Born in St. Petersburg, Russia, 39-year-old Ekaterina Panikanova currently lives in Rome, Italy, where she also displays her work. And, by the way, these book paintings were included in Panikanova’s second solo exhibition “Un, due, tre, fuoco“ presented at z2o Galleria earlier this year. Her work is said to evoke the long lost world of childhood, in a constant effort to find the deepest and most intimate feelings of every human being.
A graduate from the Academy of Fine Arts of St. Petersburg, she was one day walking through a flea market when she stumbled upon a 700-page manuscript. “I was struck by the difference between its original purpose and the way it became over time. I bought it and used it to make a painting“, the artist says. “Paper, card and books have a fundamental value in my work. I see them as a body of rules, dogmas, traditions, religious beliefs and scientific discoveries which, right or wrong for their time, human beings had simultaneously enclosed into cages. If Galileo Galilei hadn’t turned the pages of history, man’s blind belief in the theory that Earth was held up by a huge turtle would have eventually caused him to perish. I like working on old books: I like the way that underlines, notes and scribbles enable me to perceive the personalities of their former owners. In Russia, there is a difference between an icon which has been ‘prayed to’ and one which has not; a book that has been read acquires the same energy as an icon which has been worshiped.
My Soviet past takes form through objects, clothing and symbols; the Russian school of art influenced me too. However I continuously strive to widen my areas of interest. Since I moved to Italy, I have been able to study ‘the ‘European way of life’. The books that I use to make my paintings generally come from different countries of origin: this way the stories that I tell about the ‘education’ of mankind can be recognized as true for all of us, regardless of our culture and country of origin. Usually I read the texts and choose the illustrations by flipping throw the pages. Then I put the books together in a sort of jigsaw puzzle, according to the idea that I have on mind. Play and drama are equally important components of my work, which tells a story about the memory and development of the psychological side of an individual.
My work is, somehow, a suggestion about life: the text can’t be erased, but you can turn the page if you want to. I prefer not to fix my works in time and thus I always try to create works with movement. The everyday life is basically anchored to the past, therefore both our present and our future are strongly bound to our past experiences.

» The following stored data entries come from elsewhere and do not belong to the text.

/-- R155: complex products and butterflies. The .H forms round by 15 bits or by the scale and saturate; VCMUL.F rounds
one product and fuses the other; each butterfly writes sums to v(d) and differences to v(d + 1); no other register
changes. The model's own readings that its clauses meet: log entry 32. -/
def Obligations.ComplexInstructionsWriteTheirPairs : Prop :=
  ∀ (l : Lane) (vd vs vt : VReg) (k : BitVec 3),
    writesH (.vcmulH l vd vs vt) vd (fun ln i => let a := getV vs ln; let b := getV vt ln; let e := i / 2 * 2
      satS 16 ((if i % 2 = 0 then vh a e * vh b e - vh a (e + 1) * vh b (e + 1) + 2 ^ 14
        else vh a e * vh b (e + 1) + vh a (e + 1) * vh b e + 2 ^ 14) / 2 ^ 15)) ∧
    writesH (.vcmuljH l vd vs vt) vd (fun ln i => let a := getV vs ln; let b := getV vt ln; let e := i / 2 * 2
      satS 16 ((if i % 2 = 0 then vh a e * vh b e + vh a (e + 1) * vh b (e + 1) + 2 ^ 14
        else vh a (e + 1) * vh b e - vh a e * vh b (e + 1) + 2 ^ 14) / 2 ^ 15)) ∧
    writesW (.vcmulF l vd vs vt) vd (fun _ ln j => let a := getV vs ln; let b := getV vt ln; let e := j / 2 * 2
      if j % 2 = 0 then fFma (vw a e) (vw b e) (fMul (vw a (e + 1)) (vw b (e + 1)) ^^^ 0x80000000)
      else fFma (vw a e) (vw b (e + 1)) (fMul (vw a (e + 1)) (vw b e))) ∧
    writesH (.vbf4H l vd vs k) vd (fun ln i => satS 16 (rnd (radix4 (· + ·) (· - ·)
      (fun m => vh (getV vs ln) (2 * m)) (fun m => vh (getV vs ln) (2 * m + 1)) (i / 2) (i % 2)) k.toNat)) ∧
    (∀ (w : Word) (s : State), laneWord (.vbf2H l vd vs vt k) = some (l, w) → laneIssues l w s = true →
      ∃ t : State, exec (.vbf2H l vd vs vt k) s = .next t ∧ onlyLane l s t ∧ (lane l t).pc = (lane l s).pc + 4 ∧
        ∀ i : Fin 8,
          vh (getV vd (lane l t)) i = satS 16 (rnd (vh (getV vs (lane l s)) i + vh (getV vt (lane l s)) i) k.toNat) ∧
          vh (getV (vd + 1) (lane l t)) i = satS 16 (rnd (vh (getV vs (lane l s)) i - vh (getV vt (lane l s)) i) k.toNat) ∧
          (∀ r : VReg, r ≠ vd → r ≠ vd + 1 → getV r (lane l t) = getV r (lane l s)) ∧ (lane l t).g = (lane l s).g) ∧
    (∀ (w : Word) (s : State), laneWord (.vbf2F l vd vs vt) = some (l, w) → laneIssues l w s = true →
      ∃ t : State, exec (.vbf2F l vd vs vt) s = .next t ∧ onlyLane l s t ∧ (lane l t).pc = (lane l s).pc + 4 ∧
        ∀ j : Fin 4, vw (getV vd (lane l t)) j = fAdd (vw (getV vs (lane l s)) j) (vw (getV vt (lane l s)) j) ∧
          vw (getV (vd + 1) (lane l t)) j = fSub (vw (getV vs (lane l s)) j) (vw (getV vt (lane l s)) j) ∧
          (∀ r : VReg, r ≠ vd → r ≠ vd + 1 → getV r (lane l t) = getV r (lane l s)) ∧ (lane l t).g = (lane l s).g) ∧
    (∀ (w : Word) (s : State), laneWord (.vbf4F l vd vs) = some (l, w) → laneIssues l w s = true →
      ∃ t : State, exec (.vbf4F l vd vs) s = .next t ∧ onlyLane l s t ∧ (lane l t).pc = (lane l s).pc + 4 ∧
        ∀ j : Fin 4, vw (getV vd (lane l t)) j = bf4F (getV vs (lane l s)) (getV (vs + 1) (lane l s)) j ∧
          vw (getV (vd + 1) (lane l t)) j = bf4F (getV vs (lane l s)) (getV (vs + 1) (lane l s)) (4 + j) ∧
          (∀ r : VReg, r ≠ vd → r ≠ vd + 1 → getV r (lane l t) = getV r (lane l s)) ∧ (lane l t).g = (lane l s).g)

I use the metaphor of the antlers to convey the idea of animal instinct, the pie as a symbol of traditions (the rules of the home, education and any other element imposed to determine the compression of our psychology towards the eventual imprisonment of the being), the metaphor of the burning fire with limpid flames that symbolizes our ability to see, to warm up ourselves, to materialize a dense black smoke as a symbol of dictatorship, censorship and obscuration. The bicycle, the rocking horse, the pie with antlers are recurrent elements in my work”.